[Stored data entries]

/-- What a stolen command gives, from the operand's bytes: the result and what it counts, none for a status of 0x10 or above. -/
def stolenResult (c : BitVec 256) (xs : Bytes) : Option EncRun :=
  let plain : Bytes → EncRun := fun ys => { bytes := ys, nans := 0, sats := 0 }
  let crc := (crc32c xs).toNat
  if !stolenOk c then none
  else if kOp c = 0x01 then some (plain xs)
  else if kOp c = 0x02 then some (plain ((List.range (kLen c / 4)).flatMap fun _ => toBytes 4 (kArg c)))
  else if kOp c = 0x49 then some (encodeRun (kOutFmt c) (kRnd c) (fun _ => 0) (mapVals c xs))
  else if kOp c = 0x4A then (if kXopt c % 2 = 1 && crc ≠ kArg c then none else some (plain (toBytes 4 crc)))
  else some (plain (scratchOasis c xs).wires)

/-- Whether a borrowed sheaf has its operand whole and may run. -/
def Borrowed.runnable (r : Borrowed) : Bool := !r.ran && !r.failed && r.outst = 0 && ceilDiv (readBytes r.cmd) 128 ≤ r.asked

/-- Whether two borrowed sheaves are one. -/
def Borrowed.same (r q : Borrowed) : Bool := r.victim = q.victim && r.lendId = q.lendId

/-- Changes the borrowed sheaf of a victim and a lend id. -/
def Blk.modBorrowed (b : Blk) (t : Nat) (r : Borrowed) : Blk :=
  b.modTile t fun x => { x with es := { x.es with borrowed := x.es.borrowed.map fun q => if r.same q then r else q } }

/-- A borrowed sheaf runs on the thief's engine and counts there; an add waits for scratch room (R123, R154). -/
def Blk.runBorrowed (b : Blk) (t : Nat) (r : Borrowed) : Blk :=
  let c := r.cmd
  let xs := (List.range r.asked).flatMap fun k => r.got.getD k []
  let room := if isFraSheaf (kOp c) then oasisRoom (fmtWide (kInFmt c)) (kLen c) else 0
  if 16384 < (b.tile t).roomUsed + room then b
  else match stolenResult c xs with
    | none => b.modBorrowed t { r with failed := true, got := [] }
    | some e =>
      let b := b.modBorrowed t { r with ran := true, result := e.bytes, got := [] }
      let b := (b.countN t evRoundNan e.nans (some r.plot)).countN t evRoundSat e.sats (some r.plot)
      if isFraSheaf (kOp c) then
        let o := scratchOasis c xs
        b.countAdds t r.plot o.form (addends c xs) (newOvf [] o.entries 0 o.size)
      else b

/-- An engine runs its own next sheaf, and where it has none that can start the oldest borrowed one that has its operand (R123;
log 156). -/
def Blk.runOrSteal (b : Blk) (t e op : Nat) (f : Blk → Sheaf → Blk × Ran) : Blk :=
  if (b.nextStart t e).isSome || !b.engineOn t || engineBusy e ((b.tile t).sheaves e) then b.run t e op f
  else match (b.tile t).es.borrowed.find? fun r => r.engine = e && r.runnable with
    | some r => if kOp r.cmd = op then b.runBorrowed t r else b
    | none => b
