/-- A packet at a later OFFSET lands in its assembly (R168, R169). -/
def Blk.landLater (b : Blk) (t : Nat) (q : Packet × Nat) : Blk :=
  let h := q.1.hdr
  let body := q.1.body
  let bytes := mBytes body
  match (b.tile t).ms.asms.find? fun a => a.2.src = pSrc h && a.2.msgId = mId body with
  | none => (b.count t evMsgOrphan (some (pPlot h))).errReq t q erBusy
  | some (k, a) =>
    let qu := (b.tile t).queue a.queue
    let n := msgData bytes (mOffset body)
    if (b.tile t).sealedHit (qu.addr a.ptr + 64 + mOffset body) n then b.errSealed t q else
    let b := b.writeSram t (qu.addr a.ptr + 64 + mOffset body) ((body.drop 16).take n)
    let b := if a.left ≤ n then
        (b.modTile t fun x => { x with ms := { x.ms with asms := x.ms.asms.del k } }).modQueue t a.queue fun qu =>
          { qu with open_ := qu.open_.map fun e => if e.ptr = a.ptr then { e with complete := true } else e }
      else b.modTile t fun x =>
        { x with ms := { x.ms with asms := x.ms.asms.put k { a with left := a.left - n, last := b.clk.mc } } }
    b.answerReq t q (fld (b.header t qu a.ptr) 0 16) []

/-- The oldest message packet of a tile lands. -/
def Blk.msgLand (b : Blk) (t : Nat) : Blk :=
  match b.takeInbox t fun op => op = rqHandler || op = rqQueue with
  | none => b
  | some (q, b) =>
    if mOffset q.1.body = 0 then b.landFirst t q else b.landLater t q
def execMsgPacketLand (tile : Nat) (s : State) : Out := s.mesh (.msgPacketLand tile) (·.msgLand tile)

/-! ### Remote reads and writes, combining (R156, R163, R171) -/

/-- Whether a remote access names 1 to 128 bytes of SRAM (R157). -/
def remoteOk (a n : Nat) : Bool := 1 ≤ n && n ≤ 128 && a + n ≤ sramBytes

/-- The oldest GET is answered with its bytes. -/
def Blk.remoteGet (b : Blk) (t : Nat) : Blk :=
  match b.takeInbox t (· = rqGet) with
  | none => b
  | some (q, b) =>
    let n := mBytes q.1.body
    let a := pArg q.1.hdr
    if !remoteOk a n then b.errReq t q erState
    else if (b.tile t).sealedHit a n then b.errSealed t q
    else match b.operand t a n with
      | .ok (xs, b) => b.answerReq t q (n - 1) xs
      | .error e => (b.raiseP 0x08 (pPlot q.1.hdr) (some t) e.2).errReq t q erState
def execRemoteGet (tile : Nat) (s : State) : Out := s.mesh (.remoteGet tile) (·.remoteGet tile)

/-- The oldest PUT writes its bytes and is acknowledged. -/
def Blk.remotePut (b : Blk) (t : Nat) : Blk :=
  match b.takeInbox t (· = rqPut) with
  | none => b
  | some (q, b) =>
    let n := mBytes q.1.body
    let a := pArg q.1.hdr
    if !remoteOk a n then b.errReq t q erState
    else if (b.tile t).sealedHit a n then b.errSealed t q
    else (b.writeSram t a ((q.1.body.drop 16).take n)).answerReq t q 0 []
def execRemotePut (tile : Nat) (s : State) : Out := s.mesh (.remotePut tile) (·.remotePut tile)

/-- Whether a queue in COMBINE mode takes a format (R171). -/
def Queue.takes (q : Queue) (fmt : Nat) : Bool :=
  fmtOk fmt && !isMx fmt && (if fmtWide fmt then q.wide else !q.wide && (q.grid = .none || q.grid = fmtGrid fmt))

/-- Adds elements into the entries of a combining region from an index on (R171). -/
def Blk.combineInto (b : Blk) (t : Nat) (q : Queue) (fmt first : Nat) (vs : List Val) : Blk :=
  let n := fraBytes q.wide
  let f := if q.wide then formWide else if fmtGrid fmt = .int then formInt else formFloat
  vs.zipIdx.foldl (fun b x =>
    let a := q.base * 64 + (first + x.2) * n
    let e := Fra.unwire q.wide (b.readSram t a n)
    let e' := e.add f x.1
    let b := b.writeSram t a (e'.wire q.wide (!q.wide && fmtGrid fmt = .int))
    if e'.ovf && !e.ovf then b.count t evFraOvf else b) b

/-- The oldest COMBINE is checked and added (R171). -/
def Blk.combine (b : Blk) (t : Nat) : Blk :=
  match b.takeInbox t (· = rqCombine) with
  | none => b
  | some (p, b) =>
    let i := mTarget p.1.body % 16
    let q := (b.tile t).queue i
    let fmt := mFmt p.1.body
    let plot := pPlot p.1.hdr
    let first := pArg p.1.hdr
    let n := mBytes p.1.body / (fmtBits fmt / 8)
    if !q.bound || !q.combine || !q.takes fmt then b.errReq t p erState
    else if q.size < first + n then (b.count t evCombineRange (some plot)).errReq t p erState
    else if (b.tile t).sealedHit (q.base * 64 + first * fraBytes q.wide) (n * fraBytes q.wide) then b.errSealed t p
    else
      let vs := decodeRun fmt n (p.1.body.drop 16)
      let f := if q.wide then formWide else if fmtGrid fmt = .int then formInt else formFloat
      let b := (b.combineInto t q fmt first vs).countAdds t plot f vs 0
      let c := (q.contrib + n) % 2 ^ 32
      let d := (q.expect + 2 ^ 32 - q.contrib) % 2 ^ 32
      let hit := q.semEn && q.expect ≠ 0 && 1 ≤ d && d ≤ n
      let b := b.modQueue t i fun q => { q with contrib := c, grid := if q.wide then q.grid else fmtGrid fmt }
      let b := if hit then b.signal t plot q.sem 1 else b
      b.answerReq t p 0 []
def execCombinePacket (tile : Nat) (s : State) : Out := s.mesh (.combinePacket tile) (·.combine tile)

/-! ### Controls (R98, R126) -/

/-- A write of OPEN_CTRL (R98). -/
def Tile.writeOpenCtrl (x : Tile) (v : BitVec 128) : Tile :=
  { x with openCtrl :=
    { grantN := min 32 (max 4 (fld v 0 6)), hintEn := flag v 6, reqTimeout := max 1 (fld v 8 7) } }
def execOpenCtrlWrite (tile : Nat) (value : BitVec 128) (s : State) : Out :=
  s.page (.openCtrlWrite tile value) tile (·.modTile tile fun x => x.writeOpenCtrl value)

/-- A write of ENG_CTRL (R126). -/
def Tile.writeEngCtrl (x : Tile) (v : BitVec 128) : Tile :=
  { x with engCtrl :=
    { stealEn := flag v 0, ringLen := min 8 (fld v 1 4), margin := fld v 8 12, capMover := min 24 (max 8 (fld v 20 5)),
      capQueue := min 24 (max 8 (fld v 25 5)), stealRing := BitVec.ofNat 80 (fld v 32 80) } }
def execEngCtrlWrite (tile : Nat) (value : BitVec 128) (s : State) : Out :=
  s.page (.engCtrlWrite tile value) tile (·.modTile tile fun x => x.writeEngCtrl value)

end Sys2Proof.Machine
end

→ Exercise directions
Repeat verbatim the opening run of entries, ending with the line that contains "(R123, R154). -/".

→ Output
/-- What a stolen command gives, from the operand's bytes: the result and what it counts, none for a status of 0x10 or above. -/
def stolenResult (c : BitVec 256) (xs : Bytes) : Option EncRun :=
  let plain : Bytes → EncRun := fun ys => { bytes := ys, nans := 0, sats := 0 }
  let crc := (crc32c xs).toNat
  if !stolenOk c then none
  else if kOp c = 0x01 then some (plain xs)
  else if kOp c = 0x02 then some (plain ((List.range (kLen c / 4)).flatMap fun _ => toBytes 4 (kArg c)))
  else if kOp c = 0x49 then some (encodeRun (kOutFmt c) (kRnd c) (fun _ => 0) (mapVals c xs))
  else if kOp c = 0x4A then (if kXopt c % 2 = 1 && crc ≠ kArg c then none else some (plain (toBytes 4 crc)))
  else some (plain (scratchOasis c xs).wires)

/-- Whether a borrowed sheaf has its operand whole and may run. -/
def Borrowed.runnable (r : Borrowed) : Bool := !r.ran && !r.failed && r.outst = 0 && ceilDiv (readBytes r.cmd) 128 ≤ r.asked

/-- Whether two borrowed sheaves are one. -/
def Borrowed.same (r q : Borrowed) : Bool := r.victim = q.victim && r.lendId = q.lendId

/-- Changes the borrowed sheaf of a victim and a lend id. -/
def Blk.modBorrowed (b : Blk) (t : Nat) (r : Borrowed) : Blk :=
  b.modTile t fun x => { x with es := { x.es with borrowed := x.es.borrowed.map fun q => if r.same q then r else q } }

/-- A borrowed sheaf runs on the thief's engine and counts there; an add waits for scratch room (R123, R154). -/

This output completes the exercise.